TASK DESCRIPTION
Write out exactly the lines from the start of the entries through the one that contains "match decode w with", including both.

=== Begin Enclosure ===

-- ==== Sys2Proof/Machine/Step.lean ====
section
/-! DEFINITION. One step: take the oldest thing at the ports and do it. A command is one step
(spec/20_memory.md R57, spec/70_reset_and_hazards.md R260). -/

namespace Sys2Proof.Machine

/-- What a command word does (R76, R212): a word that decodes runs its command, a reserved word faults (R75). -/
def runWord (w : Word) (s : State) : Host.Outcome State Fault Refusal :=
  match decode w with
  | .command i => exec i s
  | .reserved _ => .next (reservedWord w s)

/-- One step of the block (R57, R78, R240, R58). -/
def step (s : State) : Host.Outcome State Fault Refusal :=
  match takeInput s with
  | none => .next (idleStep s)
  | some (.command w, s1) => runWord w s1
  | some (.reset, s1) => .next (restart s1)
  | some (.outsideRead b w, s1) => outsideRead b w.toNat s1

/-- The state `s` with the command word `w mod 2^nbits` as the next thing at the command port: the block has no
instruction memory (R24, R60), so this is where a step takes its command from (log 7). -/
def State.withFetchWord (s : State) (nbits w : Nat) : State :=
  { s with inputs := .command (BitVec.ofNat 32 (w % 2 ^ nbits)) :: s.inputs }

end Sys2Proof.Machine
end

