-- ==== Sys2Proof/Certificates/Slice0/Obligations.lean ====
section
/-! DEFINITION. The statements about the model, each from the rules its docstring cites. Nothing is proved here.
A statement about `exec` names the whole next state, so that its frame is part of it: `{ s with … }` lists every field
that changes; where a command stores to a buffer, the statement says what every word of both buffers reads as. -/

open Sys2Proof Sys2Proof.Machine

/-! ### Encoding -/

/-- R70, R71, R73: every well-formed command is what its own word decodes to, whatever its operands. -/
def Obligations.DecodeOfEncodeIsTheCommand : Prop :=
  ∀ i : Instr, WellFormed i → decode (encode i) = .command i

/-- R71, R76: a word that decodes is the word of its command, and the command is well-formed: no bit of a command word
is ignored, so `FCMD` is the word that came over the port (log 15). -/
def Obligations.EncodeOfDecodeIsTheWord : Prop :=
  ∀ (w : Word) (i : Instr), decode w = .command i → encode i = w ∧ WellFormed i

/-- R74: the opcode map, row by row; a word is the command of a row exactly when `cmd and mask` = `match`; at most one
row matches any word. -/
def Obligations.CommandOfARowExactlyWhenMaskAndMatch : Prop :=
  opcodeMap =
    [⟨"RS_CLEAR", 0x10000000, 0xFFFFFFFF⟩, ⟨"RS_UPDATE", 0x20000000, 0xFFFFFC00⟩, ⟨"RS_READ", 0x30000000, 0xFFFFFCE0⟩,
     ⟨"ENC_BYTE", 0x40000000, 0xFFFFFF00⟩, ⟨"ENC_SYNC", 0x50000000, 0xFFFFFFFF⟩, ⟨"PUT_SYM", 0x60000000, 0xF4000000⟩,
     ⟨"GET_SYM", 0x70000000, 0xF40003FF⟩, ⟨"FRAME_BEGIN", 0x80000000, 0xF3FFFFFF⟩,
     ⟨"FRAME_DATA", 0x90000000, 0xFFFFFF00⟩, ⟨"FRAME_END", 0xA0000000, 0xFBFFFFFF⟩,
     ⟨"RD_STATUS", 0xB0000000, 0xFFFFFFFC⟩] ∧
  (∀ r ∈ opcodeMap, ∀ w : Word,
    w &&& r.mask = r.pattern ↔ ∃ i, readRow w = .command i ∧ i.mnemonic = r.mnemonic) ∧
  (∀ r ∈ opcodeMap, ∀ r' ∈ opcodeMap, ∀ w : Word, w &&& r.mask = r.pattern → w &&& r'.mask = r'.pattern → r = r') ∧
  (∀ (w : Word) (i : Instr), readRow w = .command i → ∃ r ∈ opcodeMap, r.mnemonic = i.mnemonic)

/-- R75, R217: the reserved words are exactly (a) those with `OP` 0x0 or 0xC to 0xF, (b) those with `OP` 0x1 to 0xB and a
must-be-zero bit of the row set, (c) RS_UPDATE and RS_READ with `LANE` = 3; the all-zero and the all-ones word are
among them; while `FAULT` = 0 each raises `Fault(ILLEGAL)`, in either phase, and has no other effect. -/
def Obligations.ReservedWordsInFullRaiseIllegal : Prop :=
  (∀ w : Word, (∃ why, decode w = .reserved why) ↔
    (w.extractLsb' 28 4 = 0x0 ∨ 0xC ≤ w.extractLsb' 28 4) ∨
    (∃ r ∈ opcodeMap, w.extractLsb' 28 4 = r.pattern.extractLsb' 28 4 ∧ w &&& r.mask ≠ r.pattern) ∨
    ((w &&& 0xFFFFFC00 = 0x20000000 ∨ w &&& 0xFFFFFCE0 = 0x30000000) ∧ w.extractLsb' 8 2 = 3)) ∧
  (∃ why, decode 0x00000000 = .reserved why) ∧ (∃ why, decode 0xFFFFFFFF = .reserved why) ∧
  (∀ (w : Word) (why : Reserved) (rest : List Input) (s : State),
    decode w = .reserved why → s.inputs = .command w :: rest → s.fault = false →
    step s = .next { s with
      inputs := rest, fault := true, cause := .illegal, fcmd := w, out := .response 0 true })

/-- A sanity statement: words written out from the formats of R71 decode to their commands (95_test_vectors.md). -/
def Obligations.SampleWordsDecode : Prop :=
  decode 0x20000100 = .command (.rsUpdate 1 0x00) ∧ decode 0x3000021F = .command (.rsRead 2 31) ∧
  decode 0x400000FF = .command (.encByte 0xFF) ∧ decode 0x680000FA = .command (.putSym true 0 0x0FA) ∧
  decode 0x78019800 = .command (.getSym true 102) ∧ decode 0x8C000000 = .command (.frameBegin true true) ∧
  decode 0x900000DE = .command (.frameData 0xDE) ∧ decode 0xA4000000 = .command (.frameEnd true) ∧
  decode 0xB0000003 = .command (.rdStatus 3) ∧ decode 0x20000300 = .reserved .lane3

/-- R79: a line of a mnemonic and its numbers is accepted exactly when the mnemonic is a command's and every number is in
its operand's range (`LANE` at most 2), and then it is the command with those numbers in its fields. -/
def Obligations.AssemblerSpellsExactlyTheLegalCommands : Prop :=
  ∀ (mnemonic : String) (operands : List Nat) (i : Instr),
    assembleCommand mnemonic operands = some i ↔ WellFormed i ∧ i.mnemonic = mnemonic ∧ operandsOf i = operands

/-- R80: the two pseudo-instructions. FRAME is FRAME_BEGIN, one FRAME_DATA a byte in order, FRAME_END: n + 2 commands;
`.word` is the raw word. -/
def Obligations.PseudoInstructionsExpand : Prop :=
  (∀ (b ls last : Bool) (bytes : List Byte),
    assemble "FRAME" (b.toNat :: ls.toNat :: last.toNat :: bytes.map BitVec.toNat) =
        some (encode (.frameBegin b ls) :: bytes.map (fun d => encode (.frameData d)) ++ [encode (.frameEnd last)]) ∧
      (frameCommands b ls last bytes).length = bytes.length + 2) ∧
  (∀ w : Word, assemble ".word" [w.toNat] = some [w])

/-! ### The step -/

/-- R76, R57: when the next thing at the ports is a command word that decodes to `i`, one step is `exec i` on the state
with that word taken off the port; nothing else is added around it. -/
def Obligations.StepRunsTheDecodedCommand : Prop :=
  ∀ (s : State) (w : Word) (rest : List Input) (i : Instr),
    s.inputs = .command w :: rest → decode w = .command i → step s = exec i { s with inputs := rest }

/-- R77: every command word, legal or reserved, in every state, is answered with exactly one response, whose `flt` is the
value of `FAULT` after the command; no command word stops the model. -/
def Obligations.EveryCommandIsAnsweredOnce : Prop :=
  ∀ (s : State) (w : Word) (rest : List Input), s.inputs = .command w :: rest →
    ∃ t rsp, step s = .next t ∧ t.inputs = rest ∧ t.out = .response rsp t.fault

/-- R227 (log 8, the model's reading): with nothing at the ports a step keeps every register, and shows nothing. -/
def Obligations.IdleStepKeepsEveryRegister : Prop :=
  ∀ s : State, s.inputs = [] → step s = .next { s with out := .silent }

=== End Enclosure ===

TASK OUTPUT
-- ==== Sys2Proof/Machine/Step.lean ====
section
/-! DEFINITION. One step: take the oldest thing at the ports and do it. A command is one step
(spec/20_memory.md R57, spec/70_reset_and_hazards.md R260). -/

namespace Sys2Proof.Machine

/-- What a command word does (R76, R212): a word that decodes runs its command, a reserved word faults (R75). -/
def runWord (w : Word) (s : State) : Host.Outcome State Fault Refusal :=
  match decode w with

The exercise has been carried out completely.